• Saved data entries
Segment Open
-- ==== Sys2Proof/Laws/Keeps3.lean ====
section
/-!
SUPPORT. Each operation keeps what Keeps.lean names, part 3: one lemma an operation, in the order of use.
-/
namespace Sys2Proof.Machine

theorem basinDecode_keeps {W : Nat} {z : State} (s : State) (g : ℕ) (o : ℕ) (n : ℕ) (u0 : ℕ) (u1 : ℕ) (hW : Sub
    107589236 W) (h_s : Keeps W z s) :
    Keeps W z (basinDecode s g o n u0 u1) := by
  unfold basinDecode
  split
  extract_lets v4 v5 v6 v7 v8
  clear_value v4
  clear_value v5
  have h9 : ∀ q1, Keeps W z q1 → Keeps W z (v6 q1) := by
    unfold v6
    intro y10 y11
    refine foldl_keeps (P := Keeps W z) ?_ ?_
    · with_reducible assumption
    · intro y12 y13 y14
      apply basinCorrected_keeps
      · exact Sub.up (by decide) hW
      · with_reducible assumption
  clear_value v6
  clear_value v7
  clear_value v8
  split
  · split
    · with_reducible assumption
    · apply h9
      apply basinPut_keeps
      · exact Sub.up (by decide) hW
      · with_reducible assumption
  · extract_lets v29 v30
    clear_value v29
    clear_value v30
    split
    · split
      · with_reducible assumption
      · apply h9
        apply basinPut_keeps
        · exact Sub.up (by decide) hW
        · with_reducible assumption
    · apply basinUncorrectable_keeps
      · with_reducible assumption
      · apply h9
        with_reducible assumption
  · apply basinUncorrectable_keeps
    · with_reducible assumption
    · apply h9
      with_reducible assumption

theorem basinWrite_keeps {W : Nat} {z : State} (s : State) (g : ℕ) (o : ℕ) (n : ℕ) (u0 : ℕ) (u1 : ℕ) (data : Bytes)
    (mask : BitVec 64) (pcode : ℕ) (parity : Bool) (hW : Sub 107589236 W) (h_s : Keeps W z s) :
    Keeps W z (basinWrite s g o n u0 u1 data mask pcode parity) := by
  unfold basinWrite
  extract_lets v0 v1
  clear_value v0
  have h2 : Keeps W z v1 := by
    unfold v1
    split
    · with_reducible assumption
    · apply basinDecode_keeps
      · with_reducible assumption
      · with_reducible assumption
  clear_value v1
  split
  extract_lets v9
  have h10 : Keeps W z v9 := by
    unfold v9
    split
    · apply basinPut_keeps
      · exact Sub.up (by decide) hW
      · apply parityError_keeps
        · exact Sub.up (by decide) hW
        · with_reducible assumption
    · split
      · apply basinPut_keeps
        · exact Sub.up (by decide) hW
        · with_reducible assumption
      · split
        · apply basinPut_keeps
          · exact Sub.up (by decide) hW
          · with_reducible assumption
        · split
          · with_reducible assumption
          · apply basinPut_keeps
            · exact Sub.up (by decide) hW
            · with_reducible assumption
  clear_value v9
  split
  · apply markLines_keeps
    · exact Sub.up (by decide) hW
    · with_reducible assumption
  · with_reducible assumption

theorem modPair_keeps {W : Nat} {z : State} (s : State) (f : PairSt → PairSt) (hW : Sub 2097152 W) (h_s : Keeps W z
    s) :
    Keeps W z (modPair s f) := by
  unfold modPair
  refine Keeps.congr (s := s) ?_ rfl rfl rfl rfl rfl rfl kept kept kept kept kept kept kept kept kept kept kept kept
      kept kept kept kept kept kept (hW.chg rfl) kept kept kept
  with_reducible assumption

theorem driveTaken_keeps {W : Nat} {z : State} (s : State) (d : ℕ) (hW : Sub 4 W) (h_s : Keeps W z s) :
    Keeps W z (driveTaken s d) := by
  unfold driveTaken
  apply setHeld_keeps
  · with_reducible assumption
  · apply setDrv_keeps
    · with_reducible assumption
    · with_reducible assumption

theorem drivesTaken_keeps {W : Nat} {z : State} (s : State) (hW : Sub 33554436 W) (h_s : Keeps W z s) :
    Keeps W z (drivesTaken s) := by
  unfold drivesTaken
  apply drvGauges_keeps
  · with_reducible assumption
  · refine foldl_keeps (P := Keeps W z) ?_ ?_
    · with_reducible assumption
    · intro y0 y1 y2
      apply driveTaken_keeps
      · exact Sub.up (by decide) hW
      · with_reducible assumption

theorem dropRunnel_keeps {W : Nat} {z : State} (s : State) (hW : Sub 2097664 W) (h_s : Keeps W z s) :
    Keeps W z (dropRunnel s) := by
  unfold dropRunnel
  extract_lets v0 v1 v2
  clear_value v0
  have h3 : ∀ q1 q2, Keeps W z q1 → Keeps W z (v1 q1 q2) := by
    unfold v1
    intro y4 y5 y6
    extract_lets v7
    clear_value v7
    apply setSched_keeps
    · exact Sub.up (by decide) hW
    · with_reducible assumption
  clear_value v1
  clear_value v2
  apply h3
  apply h3
  refine Keeps.congr (s := s) ?_ rfl rfl rfl rfl rfl rfl kept kept kept kept kept kept kept kept kept kept kept kept
      kept kept kept kept kept kept (hW.chg rfl) kept kept kept
  with_reducible assumption

theorem setPair_keeps {W : Nat} {z : State} (s : State) (st : ℕ) (hW : Sub 107062788 W) (h_s : Keeps W z s) :
    Keeps W z (setPair s st) := by
  unfold setPair
  split
  · with_reducible assumption
  · extract_lets v2 v3 v4
    have h5 : Keeps W z v2 := by
      unfold v2
      apply wf_keeps
      · exact Sub.up (by decide) hW
      · with_reducible assumption
    clear_value v2
    have h6 : Keeps W z v3 := by
      unfold v3
      apply eventAt_keeps
      · with_reducible assumption
      · with_reducible assumption
    clear_value v3
    have h7 : Keeps W z v4 := by
      unfold v4
      apply modPair_keeps
      · exact Sub.up (by decide) hW
      · with_reducible assumption
    clear_value v4
    split
    · apply dropRunnel_keeps
      · exact Sub.up (by decide) hW
      · with_reducible assumption
    · with_reducible assumption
Segment Closed
Beginning at the line above that contains "(mask : BitVec", return each line exactly through the line that contains "have h10 : Keeps W z v9 := by", and no others.

    (mask : BitVec 64) (pcode : ℕ) (parity : Bool) (hW : Sub 107589236 W) (h_s : Keeps W z s) :
    Keeps W z (basinWrite s g o n u0 u1 data mask pcode parity) := by
  unfold basinWrite
  extract_lets v0 v1
  clear_value v0
  have h2 : Keeps W z v1 := by
    unfold v1
    split
    · with_reducible assumption
    · apply basinDecode_keeps
      · with_reducible assumption
      · with_reducible assumption
  clear_value v1
  split
  extract_lets v9
  have h10 : Keeps W z v9 := by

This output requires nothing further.